I won’t go on too much about the communication aspect but some explanation is required. My interest is political communication and the information – i.e. data and argument – that a citizen requires to participate in public controversies. One of the requirements is access to a range of viewpoints. The Seanad wasn’t designed with this in mind but in its design there was a suggestion of comprehensive debate, something rare and something that could be altered to do the job.

Election to the Seanad is by way of some universities and by way of industrial panels – agriculture, labour and the like. Commentators have pointed to the quality of Seanad speakers delivered by the universities but also to the exclusion of any particular industrial component to the panel elections which came to be dominated by routine inter party competition. There have also been nominations by Taoisigh which sought to recruit particular perspectives. In summary, the Seanad is designed for the most part to institutionalise and deliver sectional perspectives but this simply hasn’t happened.

Had it happened, it would not have been a great success for political communication – or rather for the kind of political communication which the republican or participative citizen needs. It is corporatist thinking. The assumption is that all political debate is based on self-interest and competition for resources. It is the traditional Fianna Fáil way and has become the standard media perspective in Ireland. It has indeed an appealing democratic veneer. Its notion of representation is that voices must be heard from regions, classes, industries, NGOs, lobbies etc. The problem of course is that they may all be saying the same thing: “Me! No, me! No, no, me, me!” This is an intensely conservative position which can often give the appearance of radicalism as when a bit of extra resources for a “deserving” group is championed.

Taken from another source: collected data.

-- ==== Sys2Proof/Machine/Parsers.lean ====
section
/-! DEFINITION. The Submission Parsers (chapter 2). -/

namespace Sys2Proof.Machine

/-- The most bytes of a band payload (R37). -/
def bandLimit : Nat := 245760

/-- A SUBMIT_RESULT for an image or a refused IMAGE_BEGIN (R31). -/
def Work.submitResult (t : Title) (p : PendingResult) (w : Work) : Work :=
  w.toTitle t (.submitResult (some p.key) p.sepCode p.version p.result p.bands p.bytes)

/-- A SUBMIT_RESULT PROTOCOL (R31, R40). -/
def Work.submitProtocol (t : Title) (w : Work) : Work := w.toTitle t (.submitResult none 0 0 .protocol 0 0)

/-- The result of the open image with the counts reached. -/
def Parser.resultOf (p : Parser) (i : OpenImage) (r : Result) : PendingResult :=
  { result := r, key := i.key, sepCode := i.sep.index, version := i.version, bands := p.bandCounter, bytes := p.byteCount }

/-- The parser in DISCARD with a pending result; every other field is at its reset value (log 37). -/
def Parser.discarding (r : PendingResult) : Parser := { Parser.reset with state := .discard, result := some r }

/-- The open image rejected into DISCARD (R45). -/
def Work.rejectOpen (t : Title) (r : Result) (w : Work) : Work :=
  let p := w.parser t
  match p.state, p.image with
  | .opened, some i => (w.freeImage i.image).setParser t (.discarding (p.resultOf i r))
  | _, _ => w

/-- The open image discarded and its SUBMIT_RESULT appended; the parser is IDLE (R35, R41, R43, R48). -/
def Work.endOpen (t : Title) (i : OpenImage) (r : Result) (w : Work) : Work :=
  ((w.freeImage i.image).submitResult t ((w.parser t).resultOf i r)).setParser t .reset

/-- DISCARD ended: the pending result is sent and the parser is IDLE (R36, R44, R48). -/
def Work.endDiscard (t : Title) (w : Work) : Work :=
  match (w.parser t).result with
  | some r => (w.submitResult t r).setParser t .reset
  | none => w.setParser t .reset

/-- A kill of a page told to its title's parser (R46). -/
def Work.parserKilled (key : PageKey) (w : Work) : Work :=
  match (w.parser key.title).image with
  | some i => if i.key == key then w.rejectOpen key.title .pageKilled else w
  | none => w

/-- An edition become CLOSED told to its title's parser (R47). -/
def Work.parserClosed (t : Title) (code : Nat) (w : Work) : Work :=
  match (w.parser t).image with
  | some i => if i.key.edition == code then w.rejectOpen t .editionClosed else w
  | none => w

/-- A resync of the port (R48). -/
def Work.parserResync (t : Title) (w : Work) : Work :=
  match (w.parser t).state, (w.parser t).image with
  | .opened, some i => w.endOpen t i .resync
  | .discard, _ => w.endDiscard t
  | _, _ => w

/-! ### IMAGE_BEGIN -/

/-- The separation an image of a page may have: in range, and K for a MONO page (R32, check 5). -/
def separationFor (colour : Colour) (code : Byte) : Option Sep :=
  match sepOf code.toNat with
  | some sep => if colour == .mono && sep != .k then none else some sep
  | none => none

/-- Check 1 of R32. -/
def beginArgumentsOk (m : BeginMsg) : Bool :=
  editionOk m.edition.toNat && pageOk m.page.toNat && Nat.ble 1 m.bandCount.toNat && Nat.ble m.bandCount.toNat 1024
    && Nat.ble m.bandCount.toNat m.totalBytes.toNat && Nat.ble m.totalBytes.toNat (m.bandCount.toNat * bandLimit)

/-- The key an IMAGE_BEGIN carries, with the port's title. -/
def beginKey (t : Title) (m : BeginMsg) : PageKey := { title := t, edition := m.edition.toNat, page := m.page.toNat }

/-- The checks of R32 in their order: the refusal, or the separation and how the Release Table accepts the image. -/
def Work.beginChecks (t : Title) (m : BeginMsg) (w : Work) : Except Result (Sep × Acceptance) :=
  if !beginArgumentsOk m then .error .badArgument
  else
    match w.findPage (beginKey t m) with
    | none => .error .noPage
    | some p =>
      if p.state == .killed then .error .pageKilled
      else if w.editionState t m.edition.toNat == some .closed then .error .editionClosed
      else
        match separationFor p.colour m.separation with
        | none => .error .badSeparation
        | some sep =>
          if !w.imageFree then .error .storeFull
          else
            match p.beginAnswer sep m.version.toNat with
            | .error r => .error r
            | .ok a => .ok (sep, a)

/-- The parser open on an accepted image (R33, step 3). -/
def Parser.opened (id : Nat) (key : PageKey) (sep : Sep) (a : Acceptance) (m : BeginMsg) : Parser :=
  { Parser.reset with
    state := .opened, image := some { image := id, key := key, sep := sep, version := m.version.toNat }, acceptance := some a,
    declaredBands := m.bandCount.toNat, declaredBytes := m.totalBytes.toNat, storing := true }

/-- A refused IMAGE_BEGIN: DISCARD with the refusal as pending result (R34). -/
def Work.refuseBegin (t : Title) (m : BeginMsg) (r : Result) (w : Work) : Work :=
  w.setParser t (.discarding { result := r, key := beginKey t m, sepCode := m.separation.toNat, version := m.version.toNat, bands := 0,
                               bytes := 0 })

/-- An IMAGE_BEGIN taken in IDLE (R32, R33). -/
def Work.beginIdle (t : Title) (m : BeginMsg) (w : Work) : Work :=
  match w.beginChecks t m with
  | .error r => w.refuseBegin t m r
  | .ok (sep, a) =>
    match w.takeImage (beginKey t m) sep m.version.toNat m.bandCount.toNat with
    | none => w.refuseBegin t m .storeFull
    | some (id, w) =>
      (match a with
        | .new => w.newCandidate (beginKey t m) m.version.toNat
        | .fill | .resupply => w).setParser t (.opened id (beginKey t m) sep a m)

/-- An IMAGE_BEGIN: what is in progress on the parser ends first (R35, R36). -/
def Work.imageBegin (t : Title) (m : BeginMsg) (w : Work) : Work :=
  match (w.parser t).state, (w.parser t).image with
  | .opened, some i => (w.endOpen t i .incomplete).beginIdle t m
  | .discard, _ => (w.endDiscard t).beginIdle t m
  | _, _ => w.beginIdle t m

/-! ### BAND -/

/-- The first check of R37 that a band fails. -/
def Parser.bandFault (p : Parser) (mark : Nat) (size : Nat) : Option Result :=
  if mark != p.bandCounter % 16 then some .badBandSequence
  else if size == 0 then some .badArgument
  else if Nat.blt bandLimit size then some .bandTooLong
  else if p.bandCounter == p.declaredBands then some .bandCountMismatch
  else none

/-- A band counted (R37). -/
def Parser.counted (payload : List Byte) (p : Parser) : Parser :=
  { p with bandCounter := p.bandCounter + 1, byteCount := p.byteCount + payload.length, crc := crc32Advance p.crc payload }

/-- A BAND (R37 to R40): the answer is the address its stored form is written at, if the Image Store stores it. -/
def Work.takeBand (t : Title) (mark : Byte) (payload : List Byte) (w : Work) : Work × Option Nat :=
  let p := w.parser t
  match p.state, p.image with
  | .opened, some i =>
    match p.bandFault mark.toNat payload.length with
    | some r => (w.rejectOpen t r, none)
    | none =>
      let q := p.counted payload
      if p.storing then
        match w.placeBand i.image p.bandCounter payload.length with
        | (w, some a) => (w.setParser t q, some a)
        | (w, none) => (w.setParser t { q with storing := false }, none)
      else (w.setParser t q, none)
  | .discard, _ => (w, none)
  | _, _ => (w.submitProtocol t, none)

/-! ### IMAGE_END -/

/-- The first check of R41 that an image fails. -/
def Parser.endFault (p : Parser) (total : Nat) (crc : Word) : Option Result :=
  if p.bandCounter != p.declaredBands then some .bandCountMismatch
  else if p.byteCount != total || p.byteCount != p.declaredBytes then some .byteCountMismatch
  else if crc32Value p.crc != crc then some .checkFailed
  else none

/-- The Release Table's answer to the seal (R8, R20, R42). -/
def Work.attach (a : Option Acceptance) (i : OpenImage) (w : Work) : Option Work :=
  match a with
  | some .resupply => w.attachResupply i.image i.key i.sep i.version
  | _ => w.attachFill i.image i.key i.sep i.version

/-- A passing image of which every band was stored (R42). -/
def Work.sealOpen (t : Title) (i : OpenImage) (w : Work) : Work :=
  let p := w.parser t
  match w.attach p.acceptance i with
  | some w => (w.submitResult t (p.resultOf i .ok)).setParser t .reset
  | none => w.endOpen t i .staleVersion

/-- An IMAGE_END (R40, R41, R43, R44). -/
def Work.imageEnd (t : Title) (total : Nat) (crc : Word) (w : Work) : Work :=
  let p := w.parser t
  match p.state, p.image with
  | .opened, some i =>
    match p.endFault total crc with
    | some r => w.endOpen t i r
    | none => if p.storing then w.sealOpen t i else w.endOpen t i .overrun
  | .discard, _ => w.endDiscard t
  | _, _ => w.submitProtocol t

end Sys2Proof.Machine
end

It could be different. Think about this as a specification to be handed to the designers of a new Seanad: It is required that the Seanad reflect not the interests of select groups but that it publicly and fully thrash out all issues on which it deliberates. In summary my long standing position on the Seanad is that it has a promising design which needs to be changed.

Enough of that. We are facing a referendum to abolish the Seanad. The reason we are facing this now has nothing whatsoever to do with arguments put forward over the years that the Seanad is elitist, undemocratic or unnecessary. No, this is happening because the Taoiseach and his advisors can see clearly that there is a growing, right wing, anti-state, anti-politics constituency and he has decided to feed it by sacrificing the Seanad. The cusp of competition for political support now is this large group (There’s no knowing its size yet.) of angry people. It is certainly odd that FG which prides itself on defending democracy should now be prompted in this direction. With the exception of revolutionaries seeking a crisis which might be exploited, the desire among leftists to attach to – even to lead – such people borders on incomprehensible. It seems to be based on a belief that anyone or group opposing austerity and willing to take part in protest is progressive – even socialist. In other words, the very people that might be expected to stand in the way of a populist move to the right are competing to lead it.

Two things remain to be addressed. Firstly, a no vote might be equally attractive to a member of the anti-state/anti politics (ASAP) grouping; “no” would be a rejection of a government proposal. However, there doesn’t seem to be anyone on the No side canvassing support on this basis.

Secondly, ASAP may be nothing of consequence. My concern with it grew slowly. I watched Occupy and spoke to some of its adherents. I attended anti-property tax meetings. I live an ordinary social life and take part in conversations. On this anecdotal level ASAP gives cause for concern in terms of what they say, the aggressive stance taken and their numbers. There’s more, however. Published polling data shows firm support for right wing parties, that parties seek ASAP support suggests the existence of data that make that course worthwhile and the utter dominance of the ASAP perspective in the media all combine to support a case for treating ASAP very seriously.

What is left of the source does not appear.